In the novel, Halahala humans have lost their control over structured language. Appupen uses this idea to take a savage swipe at the idiom of text messaging and social media lingo. The slow and gradual submission of humans to machines is highlighted in this loss of language. As the Green shrieks in acute pain, humans don’t realise they have lost the ability to comprehend, let alone decode, the message. Is the artist hinting at the regimentation of mind and destruction of natural language processing that is commonplace in the world we live in?
Appupen does not leave enough clues for a definite answer. But the use of a pictogram-inspired script, with its readability deliberately tinkered with, and the “white noise” that constantly buzzes in the ears of the human Grayfolks subjugated by Godlings hints at this.
All dictators from Hitler to Idi Amin had tried to create a regimented race with a homogeneous thought process. In The Snake and the Lotus, Appupen explores the dictatorship of machines. But is it really only machines that he is talking about? In his novel society is divided into masters and slaves, with the latter drinking only lotus-milk and obeying their masters, the Godlings. This may remind the reader of Karl Marx’s observation that religion is the opium of the masses.
This kind of here-and-now messaging makes the novel shed its standard dystopian sci-fi garb and turns it into a no-holds-barred commentary on contemporary India. There are several other visual cues – the ornate temple, priests with headgear that looks like lotus buds, and symbols associated with worship only reinforce the political message.
In fact, Appupen does not stop here. The panels on sexual violence at White Towers and the expression on the faces of the priests enjoying the disrobing and the final act of dishonour of the heroine are messages that go beyond a simple tale of nature in distress.
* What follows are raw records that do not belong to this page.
-- ==== Sys2Proof/Machine/Uses.lean ====
section
/-! DEFINITION. What each instruction reads and writes, its lookahead, its element types, and the checks of R88 that
depend on MODE and the level (R24, R86, R88, R91, R116, R131 to R133). -/

namespace Sys2Proof.Machine

/-- Registers an instruction reads and writes: x registers of each lane, k registers, predicates. -/
structure RegUse where
  xr : List Nat
  xw : List Nat
  kr : List Nat
  kw : List Nat
  pr : List Nat
  pw : List Nat
  deriving DecidableEq, Repr

/-- No registers. -/
def RegUse.none : RegUse := ⟨[], [], [], [], [], []⟩

/-- Consecutive register numbers. -/
def regRun (d n : Nat) : List Nat := (List.range n).map (fun j => d + j)
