-- ==== Sys2Proof/Machine/LaneMem.lean ====
section
/-! DEFINITION. Lane loads and stores, uniform loads and stores, atomics and reductions (06 R167 to R175). A load reads
memory as its lane sees it; a store takes its place in memory at once, and other agents see it as R296 to R301 let them
(log 7). -/

namespace Sys2Proof.Machine

/-- The fields of an M-format word that form a lane's address (R75). -/
structure MForm where
  xi : Nat
  kb : Nat
  shift : Nat
  sx : BitVec 1
  deriving DecidableEq, Repr

/-- The fields of an M-format word. -/
def mform (i : BitVec 6) (k : BitVec 5) (q : BitVec 2) (e : BitVec 1) : MForm := ⟨i.toNat, k.toNat, q.toNat, e⟩

/-- A lane's address. -/
def mAddr (s : State) (m : MForm) (l : Nat) : Nat := laneAddr s m.xi m.kb m.shift m.sx l

/-- The lanes checked in ascending order: each lane's memory key, or the first failing check of the lowest failing lane
(R167). -/
def checkLanes (s : State) (n : Need) (size : Nat) (addr : Nat → Nat) : List Nat → Except (Byte × Nat) (List (Nat × Nat))
  | [] => .ok []
  | l :: t =>
    match checkAccess s n (addr l) size with
    | .bad c => .error (c, addr l)
    | .ok key => match checkLanes s n size addr t with
      | .error e => .error e
      | .ok ks => .ok ((l, key) :: ks)

/-- A per-lane access: every check of every participating lane before any effect, then the effect lane by lane in
ascending order (R167, R172). -/
def laneAccess (n : Need) (size : Nat) (m : MForm) (f : Nat → Nat → State → State) (s : State) : Res :=
  match checkLanes s n size (mAddr s m) (lanesOf (partMask s)) with
  | .error (c, a) => trapHere s c a
  | .ok ks => .ok (ks.foldl (fun t p => f p.1 p.2 t) s)

/-- A lane register loaded from memory: marked with the datum's address where the datum is poisoned (R168, R259). -/
def loadReg (s : State) (l r : Nat) (v : Word) (bad : Bool) (a : Nat) : State :=
  let t := xset s l r v
  if bad then { t with w := { t.w with marks := sset 0 t.w.marks (physKey t.w l (t.sp.wbase + r)) (a + 1) } } else t

/-- The keys of the lanes of an M-format access, as checked. -/
def laneKeys (s : State) (size : Nat) (m : MForm) : List (Nat × Nat) :=
  match checkLanes s needR size (mAddr s m) (lanesOf (partMask s)) with
  | .ok ks => ks
  | .error _ => []

/-- The writes that the lanes of a load read, each in its own bytes. -/
def laneReads (s : State) (size : Nat) (m : MForm) : List (Nat × Nat) :=
  (laneKeys s size m).flatMap (fun p => readWrites s (some p.1) (keysFrom p.2 size))

/-- A lane load of n registers of some bytes each (R169). The address is that of the issue; the split never reads anything
older of those bytes (R296, R299). -/
def loadBody (size regs : Nat) (sg : Bool) (d : BitVec 6) (m : MForm) (s : State) : Res :=
  let each := size / regs
  (laneAccess needR size m (fun l key t =>
    (List.range regs).foldl (fun u j =>
      let v := readAs (laneReaderOf s (some l)) s (key + each * j) each
      loadReg u l (d.toNat + j) (BitVec.ofInt 32 (signedOf sg (8 * each) v)) (poisonedRange t (key + each * j) each)
        (mAddr s m l + each * j)) t) s).then (fun t => rememberReads t (laneReads s size m))

/-- The bytes a lane stores: n registers of some bytes each (R169). -/
def storeBytes (s : State) (size regs : Nat) (d : BitVec 6) (l : Nat) : List Byte :=
  (List.range regs).flatMap (fun j => natLE (xget s l (d.toNat + j)).toNat (size / regs))

/-- A write of lanes to some bytes, which other agents may not see yet: a release or not, a read-modify-write or not (R296
to R301). -/
def laneStore (s : State) (rel : Option Past) (rmw : Bool) (lanes : Mask) (va key : Nat) (bs : List Byte) (t : State) :
    State := storeKey { laneWrite s lanes va with rel := rel, rmw := rmw } t key bs

/-- A lane store; the highest lane's bytes stand last (R168, R169). -/
def storeBody (size regs : Nat) (d : BitVec 6) (m : MForm) (rel : Option Past) (s : State) : Res :=
  laneAccess needW size m (fun l key t => laneStore s rel false (oneLane l) (mAddr s m l) key (storeBytes s size regs d l) t) s

/-- An access that begins with a release, which its stores stand for; a trap makes none (R134, R170, R296). -/
def withRelease (body : Past → State → Res) (s : State) : Res :=
  match body (releaseNow s).1 (releaseNow s).2 with
  | .trap c v pc _ => .trap c v pc s
  | r => r

/-- LDA: what its lanes have read of releases, each in its own bytes, is acquired (R170, R297); what follows reads nothing
older than what they have read (R299). -/
def acquireBody (d : BitVec 6) (m : MForm) (s : State) : Res :=
  (loadBody 4 1 false d m s).then (fun t => acquire (acquireReads t (laneReads s 4 m)) ((laneKeys s 4 m).flatMap (fun p =>
    (keysFrom p.2 4).flatMap (fun k => releasesRead (fun e => e.sees s (laneReaderOf s (some p.1)) k) k s.late))))

def execLdb (d i : BitVec 6) (k : BitVec 5) (l : BitVec 4) (q : BitVec 2) (e : BitVec 1) (s : State) : Out :=
  run (.ldb d i k l q e) (loadBody 1 1 false d (mform i k q e)) s
def execLdbs (d i : BitVec 6) (k : BitVec 5) (l : BitVec 4) (q : BitVec 2) (e : BitVec 1) (s : State) : Out :=
  run (.ldbs d i k l q e) (loadBody 1 1 true d (mform i k q e)) s
def execLdh (d i : BitVec 6) (k : BitVec 5) (l : BitVec 4) (q : BitVec 2) (e : BitVec 1) (s : State) : Out :=
  run (.ldh d i k l q e) (loadBody 2 1 false d (mform i k q e)) s
def execLdhs (d i : BitVec 6) (k : BitVec 5) (l : BitVec 4) (q : BitVec 2) (e : BitVec 1) (s : State) : Out :=
  run (.ldhs d i k l q e) (loadBody 2 1 true d (mform i k q e)) s
def execLdw (d i : BitVec 6) (k : BitVec 5) (l : BitVec 4) (q : BitVec 2) (e : BitVec 1) (s : State) : Out :=
  run (.ldw d i k l q e) (loadBody 4 1 false d (mform i k q e)) s
def execLdd (d i : BitVec 6) (k : BitVec 5) (l : BitVec 4) (q : BitVec 2) (e : BitVec 1) (s : State) : Out :=
  run (.ldd d i k l q e) (loadBody 8 2 false d (mform i k q e)) s
def execLdq (d i : BitVec 6) (k : BitVec 5) (l : BitVec 4) (q : BitVec 2) (e : BitVec 1) (s : State) : Out :=
  run (.ldq d i k l q e) (loadBody 16 4 false d (mform i k q e)) s
def execLda (d i : BitVec 6) (k : BitVec 5) (l : BitVec 4) (q : BitVec 2) (e : BitVec 1) (s : State) : Out :=
  run (.lda d i k l q e) (acquireBody d (mform i k q e)) s
def execStb (d i : BitVec 6) (k : BitVec 5) (l : BitVec 4) (q : BitVec 2) (e : BitVec 1) (s : State) : Out :=
  run (.stb d i k l q e) (storeBody 1 1 d (mform i k q e) none) s
def execSth (d i : BitVec 6) (k : BitVec 5) (l : BitVec 4) (q : BitVec 2) (e : BitVec 1) (s : State) : Out :=
  run (.sth d i k l q e) (storeBody 2 1 d (mform i k q e) none) s
def execStw (d i : BitVec 6) (k : BitVec 5) (l : BitVec 4) (q : BitVec 2) (e : BitVec 1) (s : State) : Out :=
  run (.stw d i k l q e) (storeBody 4 1 d (mform i k q e) none) s
def execStd (d i : BitVec 6) (k : BitVec 5) (l : BitVec 4) (q : BitVec 2) (e : BitVec 1) (s : State) : Out :=
  run (.std d i k l q e) (storeBody 8 2 d (mform i k q e) none) s
def execStq (d i : BitVec 6) (k : BitVec 5) (l : BitVec 4) (q : BitVec 2) (e : BitVec 1) (s : State) : Out :=
  run (.stq d i k l q e) (storeBody 16 4 d (mform i k q e) none) s
def execStl (d i : BitVec 6) (k : BitVec 5) (l : BitVec 4) (q : BitVec 2) (e : BitVec 1) (s : State) : Out :=
  run (.stl d i k l q e) (withRelease (fun p => storeBody 4 1 d (mform i k q e) (some p))) s

/-- KLD: a uniform load; poison raises ECCFATAL (R168, R171). -/
def execKld (d : BitVec 6) (k : BitVec 5) (l : BitVec 4) (s : State) : Out :=
  run (.kld d k l) (fun s => once s (fun s =>
    let a := (kget s k.toNat).toNat
    match checkAccess s needR a 8 with
    | .bad c => trapHere s c a
    | .ok key => if poisonedRange s key 8 then trapHere s cEccfatal a
                 else .ok (rememberReads (kset s d.toNat (BitVec.ofNat 64 (readAs (laneReader s) s key 8)))
                   (readWrites s none (keysFrom key 8))))) s

/-- KST: a uniform store, an access of all of the split's lanes (R168, R171, R181). -/
def execKst (d : BitVec 6) (k : BitVec 5) (l : BitVec 4) (s : State) : Out :=
  run (.kst d k l) (fun s => once s (fun s =>
    let a := (kget s k.toNat).toNat
    match checkAccess s needW a 8 with
    | .bad c => trapHere s c a
    | .ok key => .ok (laneStore s none false s.sp.active a key (natLE (kget s d.toNat).toNat 8) s))) s

/-- The bytes an atomic acts on: 8 under the 64-bit types, else 4 (R172). -/
def atomSize (s : State) : Nat := if type64 (modeType s.w.mode) then 8 else 4

/-- What an atomic stores: the signedness, the width in bits, the old value and the operand (R172). -/
abbrev AtomOp := Bool → Nat → Nat → Nat → Nat

def atAdd : AtomOp := fun _ w o v => (o + v) % 2 ^ w
def atMin : AtomOp := fun sg w o v => if signedOf sg w v < signedOf sg w o then v else o
def atMax : AtomOp := fun sg w o v => if signedOf sg w o < signedOf sg w v then v else o
def atAnd : AtomOp := fun _ _ o v => o &&& v
def atOr : AtomOp := fun _ _ o v => o ||| v
def atXor : AtomOp := fun _ _ o v => o ^^^ v
def atXch : AtomOp := fun _ _ _ v => v

/-- The value an atomic returns to a lane, a register or a pair, marked where the location is poisoned (R172, R259). -/
def atomReturn (s : State) (t l d : Nat) (old key a : Nat) : State :=
  if type64 t then
    loadReg (loadReg s l d (BitVec.ofNat 32 old) (poisonedRange s key 4) a) l (d + 1) (BitVec.ofNat 32 (old / 2 ^ 32))
      (poisonedRange s (key + 4) 4) (a + 4)
  else loadReg s l d (BitVec.ofNat 32 old) (poisonedRange s key 4) a

/-- An atomic step of a lane on a location: what it reads at the location's home, newest value and all, is acquired, and
what it stores there is a release (R168, R172, R296, R299). The writes read are the newest of each byte. -/
def homeStep (s : State) (p : Past) (l va key : Nat) (bs : Option (List Byte)) (size : Nat) (t : State) : State :=
  let ks := keysFrom key size
  let u := acquire (acquireReads t (ks.filterMap (fun k => (newestSeen (fun _ => true) k t.late).map (fun n => (n, k)))))
    (ks.flatMap (fun k => releasesOf k t.late))
  readHome (match bs with
    | some b => laneStore s (some p) true (oneLane l) va key b u
    | none => u) ks

/-- An atomic: the lanes act one at a time, in ascending order (R172); it has acquire and release (R296). -/
def atomBody (f : AtomOp) (d : BitVec 6) (m : MForm) (s : State) : Res :=
  let t := modeType s.w.mode
  withRelease (fun p => laneAccess needAtomic (atomSize s) m (fun l key u =>
    let old := readKey u key (atomSize s)
    let new := f (typeSigned t) (8 * atomSize s) old (xread s t l d.toNat)
    atomReturn (homeStep s p l (mAddr s m l) key (some (natLE new (atomSize s))) (atomSize s) u) t l d.toNat old key
      (mAddr s m l))) s

def execAtadd (d i : BitVec 6) (k : BitVec 5) (l : BitVec 4) (q : BitVec 2) (e : BitVec 1) (s : State) : Out :=
  run (.atadd d i k l q e) (atomBody atAdd d (mform i k q e)) s
def execAtmin (d i : BitVec 6) (k : BitVec 5) (l : BitVec 4) (q : BitVec 2) (e : BitVec 1) (s : State) : Out :=
  run (.atmin d i k l q e) (atomBody atMin d (mform i k q e)) s
def execAtmax (d i : BitVec 6) (k : BitVec 5) (l : BitVec 4) (q : BitVec 2) (e : BitVec 1) (s : State) : Out :=
  run (.atmax d i k l q e) (atomBody atMax d (mform i k q e)) s
def execAtand (d i : BitVec 6) (k : BitVec 5) (l : BitVec 4) (q : BitVec 2) (e : BitVec 1) (s : State) : Out :=
  run (.atand d i k l q e) (atomBody atAnd d (mform i k q e)) s
def execAtor (d i : BitVec 6) (k : BitVec 5) (l : BitVec 4) (q : BitVec 2) (e : BitVec 1) (s : State) : Out :=
  run (.ator d i k l q e) (atomBody atOr d (mform i k q e)) s
def execAtxor (d i : BitVec 6) (k : BitVec 5) (l : BitVec 4) (q : BitVec 2) (e : BitVec 1) (s : State) : Out :=
  run (.atxor d i k l q e) (atomBody atXor d (mform i k q e)) s
def execAtxch (d i : BitVec 6) (k : BitVec 5) (l : BitVec 4) (q : BitVec 2) (e : BitVec 1) (s : State) : Out :=
  run (.atxch d i k l q e) (atomBody atXch d (mform i k q e)) s

/-- ATCAS: x[d] compares, x[d + 1] is stored, the old value returns to x[d] (R173). -/
def casBody (d : BitVec 6) (m : MForm) (s : State) : Res :=
  withRelease (fun p => laneAccess needAtomic 4 m (fun l key u =>
    let old := readKey u key 4
    let new := if old = (xget s l d.toNat).toNat then some (natLE (xget s l (d.toNat + 1)).toNat 4) else none
    loadReg (homeStep s p l (mAddr s m l) key new 4 u) l d.toNat (BitVec.ofNat 32 old) (poisonedRange u key 4)
      (mAddr s m l))) s

def execAtcas (d i : BitVec 6) (k : BitVec 5) (l : BitVec 4) (q : BitVec 2) (e : BitVec 1) (s : State) : Out :=
  run (.atcas d i k l q e) (casBody d (mform i k q e)) s

/-- A lane's step of a reduction, which acts on the newest value of its location, or, where nothing has ordered a newer
write before it, on what that write has replaced (R174, R299, R322; log 7). -/
def redStore (s : State) (size l va key : Nat) (new : Nat → Nat) (t : State) : State :=
  let w := { laneWrite s (oneLane l) va with rmw := true }
  let ks := keysFrom key size
  let cut := if w.so then ([], t.late) else passOver ks (Late.overtaken t l ks t.writes) t.late
  match (cut.1.filter (fun e => e.touches ks)).getLast? with
  | none => storeKey w t key (natLE (new (readKey t key size)) size)
  | some e => storeBefore w e cut.1 cut.2 t key (natLE (new (leNat (ks.map (fun k => (e.oldAt k).getD 0)))) size)

/-- A reduction: each lane's location takes a new value, and nothing returns (R174). -/
def redBody (size : Nat) (m : MForm) (new : State → Nat → Nat → Nat) (s : State) : Res :=
  laneAccess needAtomic size m (fun l key u => redStore s size l (mAddr s m l) key (fun old => new s old l) u) s

/-- REDA: the step of R172 with nothing returned (R174). -/
def execReda (d i : BitVec 6) (k : BitVec 5) (l : BitVec 4) (q : BitVec 2) (e : BitVec 1) (s : State) : Out :=
  run (.reda d i k l q e) (fun s => redBody (atomSize s) (mform i k q e) (fun s old l =>
    atAdd true (8 * atomSize s) old (xread s (modeType s.w.mode) l d.toNat)) s) s

/-- REDAF's new word: each sub-element's sum rounded, flushed under FLUSH, without flags (R174). -/
def redafWord (s : State) (old v : Nat) : Nat :=
  let t := modeType s.w.mode
  let fm := fmtOfType t
  let fl := modeFlush s.w.mode
  elemwise2 t (fun x y =>
    (roundTo (ovtNat s) fl fm (modeRnd s.w.mode)
      (fvAdd (modeRnd s.w.mode) (decodeFlush fl fm x) (decodeFlush fl fm y)).1).1) old v

def execRedaf (d i : BitVec 6) (k : BitVec 5) (l : BitVec 4) (q : BitVec 2) (e : BitVec 1) (s : State) : Out :=
  run (.redaf d i k l q e) (redBody 4 (mform i k q e) (fun s old l => redafWord s old (xget s l d.toNat).toNat)) s

end Sys2Proof.Machine
end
The way several issues that affect us today have been brought into the book makes it one of the best political graphic novels of our times.
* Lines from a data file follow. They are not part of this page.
/-- A range of ordinary memory: HBM or the second tier (R364). -/
def ordinary (pa size : Nat) : Bool :=
  decide (pa + size ≤ hbmEnd) || (decide (tier2Base ≤ pa) && decide (pa + size ≤ tier2End))

/-- Bytes an access moves. -/
def accessSize : Access → Nat
  | .read n => n
  | .write bs | .poisoned bs | .published bs => bs.length
  | .send _ n => n
  | .seed _ _ => 8

/-- Bytes written by an agent outside the clusters; only an aligned write of eight bytes or fewer is kept whole (log 7). -/
def agentWrite (e : Late) (s : State) (a : Nat) (bs : List Byte) : State :=
  storeKey { e with whole := decide (bs.length ≤ 8) && a % bs.length == 0 } s a bs

/-- Poisoned data written: poison travels with them, and memory keeps it by sector (R384). -/
def poisonWrite (e : Late) (s : State) (a : Nat) (bs : List Byte) : State :=
  let t := agentWrite e s a bs
  { t with poison := (keysFrom a bs.length).foldl (fun ps k => ninsert (k / 32) ps) t.poison }

/-- Bytes read by an agent outside the device leave the package, but for those of a sealed context (R394). -/
def sendBytes (r : Reader) (s : State) (a n : Nat) (head tail : List Byte) : State :=
  if sealedRange s a n then s else send s (head ++ gatherBy r s (keysFrom a n) ++ tail)

/-- Which of some bytes are poisoned, as a Skerry link carries it with them (R384; log 82). -/
def poisonFlags (s : State) (a n : Nat) : List Byte := (keysFrom a n).map (fun k => if poisonedAt s k then 1 else 0)

/-- SERVICE_ORDINARY_ACCESS (R341, R390, R394): what a service core reads stays inside the device; a send leaves by one
of the eight Ultra Ethernet ports, never from a sealed context's memory; a capture record holds at most 64 KiB. -/
def serviceOrdinaryAccessEvent (core address : Nat) (access : Access) (s : State) : Option State :=
  let block : List Byte → List Byte := fun bs => natLE address 8 ++ natLE bs.length 8 ++ bs
  if 32 ≤ core || 65536 < accessSize access || !ordinary address (accessSize access) then none
  else match access with
    | .read n => some { s with dev := { s.dev with
        serviceReads := s.dev.serviceReads ++ [gatherBy (serviceReader core) s (keysFrom address n)] } }
    | .write bs => some (captureAll (agentWrite (serviceWrite core) s address bs) 4 (block bs))
    | .poisoned bs => some (captureAll (poisonWrite (serviceWrite core) s address bs) 4 (block bs))
    | .published _ => none
    | .send port n => if 8 ≤ port then none else some (sendBytes (.outside true) s address n [BitVec.ofNat 8 port] [])
    | .seed request v =>
      some (captureAll (agentWrite (serviceWrite core) s address (natLE v.toNat 8)) 5 (natLE request 4 ++ natLE v.toNat 8))

def execServiceOrdinaryAccess (core address : Nat) (access : Access) (s : State) : Out :=
  event (serviceOrdinaryAccessEvent core address access s) s

/-- A range lies in a window the security core has granted the host (R393). -/
def hostMay (s : State) (a size : Nat) : Bool :=
  s.dev.hostWindows.any (fun w => decide (w.1 ≤ a) && decide (a + size ≤ w.1 + w.2))

/-- HOST_DMA (R393, R394), by whichever of the host's functions: outside the granted windows nothing happens, and a
write there is counted as refused; a read of a sealed context's memory is refused. -/
def hostDmaEvent (_function address : Nat) (access : Access) (s : State) : Option State :=
  let may := hostMay s address (accessSize access) && ordinary address (accessSize access)
  match access with
  | .read n => some (if may then sendBytes (.outside true) s address n [] [] else s)
  | .write bs => some (if may then agentWrite (outsideWrite none) s address bs else refuseWrite s)
  | .poisoned bs => some (if may then poisonWrite (outsideWrite none) s address bs else refuseWrite s)
  | .published _ | .send _ _ | .seed _ _ => none

def execHostDma (function address : Nat) (access : Access) (s : State) : Out :=
  event (hostDmaEvent function address access s) s

/-- SKERRY_REMOTE_ACCESS (R295, R303, R384, R394): an access of another device to this device's memory, its poison with it
both ways; a sealed context's bytes do not leave. A release that the device's fence of the domain precedes publishes what
it has written before. -/
def skerryRemoteAccessEvent (device address : Nat) (access : Access) (s : State) : Option State :=
  if !ordinary address (accessSize access) then none
  else match access with
    | .read n => some (sendBytes (.outside false) s address n [] (poisonFlags s address n))
    | .write bs => some (agentWrite (outsideWrite (some device)) s address bs)
    | .poisoned bs => some (poisonWrite (outsideWrite (some device)) s address bs)
    | .published bs =>
      some (agentWrite { outsideWrite (some device) with rel := some (remoteRelease s device) } s address bs)
    | .send _ _ | .seed _ _ => none

def execSkerryRemoteAccess (_device address : Nat) (access : Access) (s : State) : Out :=
  event (skerryRemoteAccessEvent _device address access s) s

/-- A count of a stack raised (R384, R388). -/
def raiseAt (m : Sparse Nat) (stack : Nat) : Sparse Nat := sset 0 m stack (sget 0 m stack + 1)

/-- The 8 bytes that hold a byte poisoned (R384). -/
def poisonWords (s : State) (key : Nat) : State :=
  { s with spillPoison := ninsert (key / 8 * 2) (ninsert (key / 8 * 2 + 1) s.spillPoison) }

/-- An error in storage (R384): it leaves poison where it cannot be corrected; what it met is counted for its stack, an
ordinary HBM address lying on the stack R365 gives. -/
def applyUpset (s : State) (u : Upset) : State :=
  match u with
  | .corrected stack => { s with dev := { s.dev with corrected := raiseAt s.dev.corrected stack } }
  | .line stack cell =>
    let l := lineAt s stack cell
    { s with
      majority := sset (blankLine s stack) s.majority (lineKey s stack cell) { l with tag := l.tag ||| 2 }
      dev := { s.dev with uncorrected := raiseAt s.dev.uncorrected stack } }
  | .register warp lane q =>
    { s with warps := s.warps.map (fun w => if w.id = warp then { w with marks := sset 0 w.marks (lane * 256 + q) 1 } else w) }
  | .dieCache key => poisonWords s key
  | .sector key =>
    if tileBase ≤ key then poisonWords s key
    else
      let t := { s with poison := ninsert (key / 32) s.poison }
      if key < hbmEnd then
        { t with dev := { t.dev with uncorrected := raiseAt t.dev.uncorrected (key / 4096 % 12) } }
      else t

/-- Some errors in a packed machine, each taken out of the model's input (R384; log 1). -/
def applyUpsets (s : State) (us : List Upset) : State :=
  us.foldl applyUpset { s with env := { s.env with upsets := [] } }

end Sys2Proof.Machine
end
There have been many machine-human conflicts in graphic novels – DC and Marvel are past masters of this kind of tale, and Moebius elevated it further. But rarely have any of these placed a woman at the centre of the revolution against machines.
Appupen not only has a woman spearhead the challenge against a regimented, machine-intelligence augmented, ruthless regime, but also makes her the human who brings sense back to humans and protects nature. The “hero” Godling who breaks ranks and helps her pales next to the diminutive woman with fierce, determined eyes, winning an impossible battle. This twist to The Snake and the Lotus gives it a new dimension. Mother Nature needs her women soldiers to take the battle to the machines and AI-serfs. After all, no regime is strong enough to stand up to the might of women, as history has shown.
The Snake and the Lotus, Appupen, Context.